Realmente a enfermeira retorna e acende uma espécie de abajur especial que invade o ambiente de forma suave, deixando a sala quase em penumbra.

Menininha.

- Então, ela se foi.

Menininho.

- Calma. Você é bem apressadinha.

Menininha.

- Nem tanto. Levei nove meses para nascer.

Menininho.

- Eu também...

Menininha.

- Quem falou?

Menininho.

- Um homem alto, de branco.

Menininha.

- Ele usava uma máscara no rosto?

Menininho.

- Usava. E tinha um bigode engraçado...

Menininha.

-... E também carregava um negocio esquisito em volta do pescoço que de vez em quando colocava nos ouvidos?

Menininho.

-Sim. Aquele é o doutor pediatra. Aquilo que ele usa se chama estetoscópio. Serve para ouvir o coração.

Menininha.

- Você é bem sabido para um piá na sua idade.

Menininho.

-Gosto de observar as coisas.

Menininha.

- Está gostando daqui?

Menininho.

- Não, tudo muito parado. E você?

Menininha.

- Achava melhor o lugar de onde eu vim. Era mais quentinho. Lembro que ficava toda encolhidinha, às vezes dava uns chutes. Ai ouvia a voz de mamãe, depois de papai... Aqui, além de frio, é meio triste!

Menininho.

- Concordo.

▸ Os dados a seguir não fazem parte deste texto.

-- ==== Sys2Proof/Tests/Slice0.lean ====
section
/-! SUPPORT. Tests of one step on small states, with expected values from spec/95_test_vectors.md (its row named at each) or worked out by hand from the rule named, and a witness for the hypotheses of each statement. -/

namespace Sys2Proof.Tests

open Sys2Proof.Machine

/-- The reset state with some registers set. -/
def regs (l : List (Reg × Byte)) : State := l.foldl (fun s p => s.setV p.1 p.2) State.reset

/-- Bytes put in memory. -/
def put (s : State) (a : Nat) (bs : List Byte) : State := s.setMem (s.mem.writeBytes a bs)

/-- One step of the word `w` placed at pc, if it answers a next state. -/
def run (w : Nat) (s : State) : Option State := nextOf (step (s.withFetchWord 16 w))

/-- The cells of one row, the first `n` from the left. -/
def cells (s : State) (row : Fin 32) (n : Nat) : List Bool := (s.fb[row]).toList.take n

theorem reset_dark (row : Fin 32) (col : Fin 64) : State.reset.fb.get row col = false := by
  simp [State.reset, Framebuffer.get]

/-! ## Well-formedness (R99, R105): the assembler's form has 0 in the ignored bits -/

theorem test_wellFormed_seReg : (Instr.seReg 1 2 0).wellFormed = true ∧ (Instr.seReg 1 2 3).wellFormed = false := by decide
theorem test_wellFormed_sneReg : (Instr.sneReg 1 2 0).wellFormed = true ∧ (Instr.sneReg 1 2 15).wellFormed = false := by decide
theorem test_wellFormed_shr : (Instr.shr 1 0).wellFormed = true ∧ (Instr.shr 1 2).wellFormed = false := by decide
theorem test_wellFormed_shl : (Instr.shl 1 0).wellFormed = true ∧ (Instr.shl 1 15).wellFormed = false := by decide

/-! ## Decoding: a word of every constructor, written from the pattern column of R100 -/

theorem test_decode_flow :
    decodeWord 0x00EE = .ok .ret ∧ decodeWord 0x1ABC = .ok (.jp 0xABC) ∧ decodeWord 0x2300 = .ok (.call 0x300) ∧
    decodeWord 0x332A = .ok (.seByte 3 0x2A) ∧ decodeWord 0x432A = .ok (.sneByte 3 0x2A) ∧
    decodeWord 0x5127 = .ok (.seReg 1 2 7) ∧ decodeWord 0x9120 = .ok (.sneReg 1 2 0) ∧
    decodeWord 0xB300 = .ok (.jpV0 0x300) := ⟨rfl, rfl, rfl, rfl, rfl, rfl, rfl, rfl⟩

theorem test_decode_alu :
    decodeWord 0x6A2F = .ok (.ldByte 0xA 0x2F) ∧ decodeWord 0x7103 = .ok (.addByte 1 3) ∧
    decodeWord 0x8120 = .ok (.ldReg 1 2) ∧ decodeWord 0x8121 = .ok (.orReg 1 2) ∧ decodeWord 0x8122 = .ok (.andReg 1 2) ∧
    decodeWord 0x8123 = .ok (.xorReg 1 2) ∧ decodeWord 0x8124 = .ok (.addReg 1 2) ∧ decodeWord 0x8125 = .ok (.subReg 1 2) ∧
    decodeWord 0x8126 = .ok (.shr 1 2) ∧ decodeWord 0x8127 = .ok (.subnReg 1 2) ∧ decodeWord 0x812E = .ok (.shl 1 2) ∧
    decodeWord 0xC30F = .ok (.rnd 3 0x0F) := ⟨rfl, rfl, rfl, rfl, rfl, rfl, rfl, rfl, rfl, rfl, rfl, rfl⟩

theorem test_decode_memory :
    decodeWord 0xA2F0 = .ok (.ldI 0x2F0) ∧ decodeWord 0xF21E = .ok (.addI 2) ∧ decodeWord 0xF429 = .ok (.ldF 4) ∧
    decodeWord 0xF333 = .ok (.ldB 3) ∧ decodeWord 0xF255 = .ok (.ldMemVx 2) ∧ decodeWord 0xF265 = .ok (.ldVxMem 2) :=
  ⟨rfl, rfl, rfl, rfl, rfl, rfl⟩

theorem test_decode_display_timers_keys :
    decodeWord 0x00E0 = .ok .cls ∧ decodeWord 0xD7A5 = .ok (.drw 7 0xA 5) ∧ decodeWord 0xE19E = .ok (.skp 1) ∧
    decodeWord 0xE1A1 = .ok (.sknp 1) ∧ decodeWord 0xF307 = .ok (.ldVxDT 3) ∧ decodeWord 0xF50A = .ok (.ldVxK 5) ∧
    decodeWord 0xF315 = .ok (.ldDTVx 3) ∧ decodeWord 0xF318 = .ok (.ldSTVx 3) := ⟨rfl, rfl, rfl, rfl, rfl, rfl, rfl, rfl⟩

/-- 95_test_vectors.md section 2.7. -/
theorem test_fields : fieldOP 0xD7A5 = 0xD ∧ fieldX 0xD7A5 = 7 ∧ fieldY 0xD7A5 = 0xA ∧ fieldN 0xD7A5 = 5 ∧
    fieldKK 0xD7A5 = 0xA5 ∧ fieldNNN 0xD7A5 = 0x7A5 := by decide
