-- ==== Sys2Proof/Config/Layouts.lean ====
section
/-! DEFINITION. The layouts of outgoing records that the spec does not give (R192 and R195 to R199 give some): constants with no
body, so that nothing proved here rests on them (notes/assumptions/9.md). -/

namespace Sys2Proof.Config

open Sys2Proof.Machine

/-- The records, and parts of records, that leave the part. -/
inductive OpenRecord where
  | partState | sellable | foundSeat | seatState | heldSeat | soldSeat | refusedSeats | refusedSeat | refundedSeats
  | refundedSeat | rowReport | rowSeat | rowAisle | counts | entry | generation | quote | lineOutcome | journalRead | left
  | oldest | voucherEntry | redemption | reservation | items | site | settings | status | dropShown | queueShown | marks
  | journal | dropState | dropNotice | printer | printerNotice | printTag | screenings | screeningNotice | store | linkError
  | seatLine | snackLine | voidLine | totals | basket | basketPush | soldPush | line | countdown | placement | placedSeat
  | tender | voucherReply | voucherKnown | voucherAlready | voucherExpired | voucherServed | voucherServable | dropReply | reader | tenderPush | slotPush
  deriving DecidableEq, Repr

/-- The bytes of a record that stand before its field of a place, or after its last one, and that no rule gives: what the
record holds beside those fields is all they depend on. -/
opaque bytesBefore {α : Type} (r : OpenRecord) (place : Nat) (x : α) : List Byte

/-- The bytes of a number of a record. -/
opaque numberWidth (r : OpenRecord) (place : Nat) : Nat

/-- The acknowledged toggle (bit 6) of an outbound control byte to a drop whose in toggle is NONE, which R197 does not give: a free
value (notes/assumptions/49.md). -/
opaque idleAckToggle : Drop → SentFrame → Bool

/-- The BUSY toggle (bit 3) of an outbound control byte that carries no BUSY mark, which R197 does not give: a free value
(notes/assumptions/49.md). -/
opaque idleBusyToggle : Drop → SentFrame → Bool

end Sys2Proof.Config
end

Pra falar a verdade estou cansado de ficar olhando para o teto.

Menininha.

- Eu idem. Olha, você está me enrolando. A enfermeira deu no pé faz um bom tempo. Não vai retornar tão cedo. Agora me conta: como sabe que é homem?

Menininho.

- “Jo lo se!...”.

Menininha.

- Quer deixar de ser exibido? Fale português claro. Além de tudo ainda pronunciou as palavras de forma errada. Não se diz “jo...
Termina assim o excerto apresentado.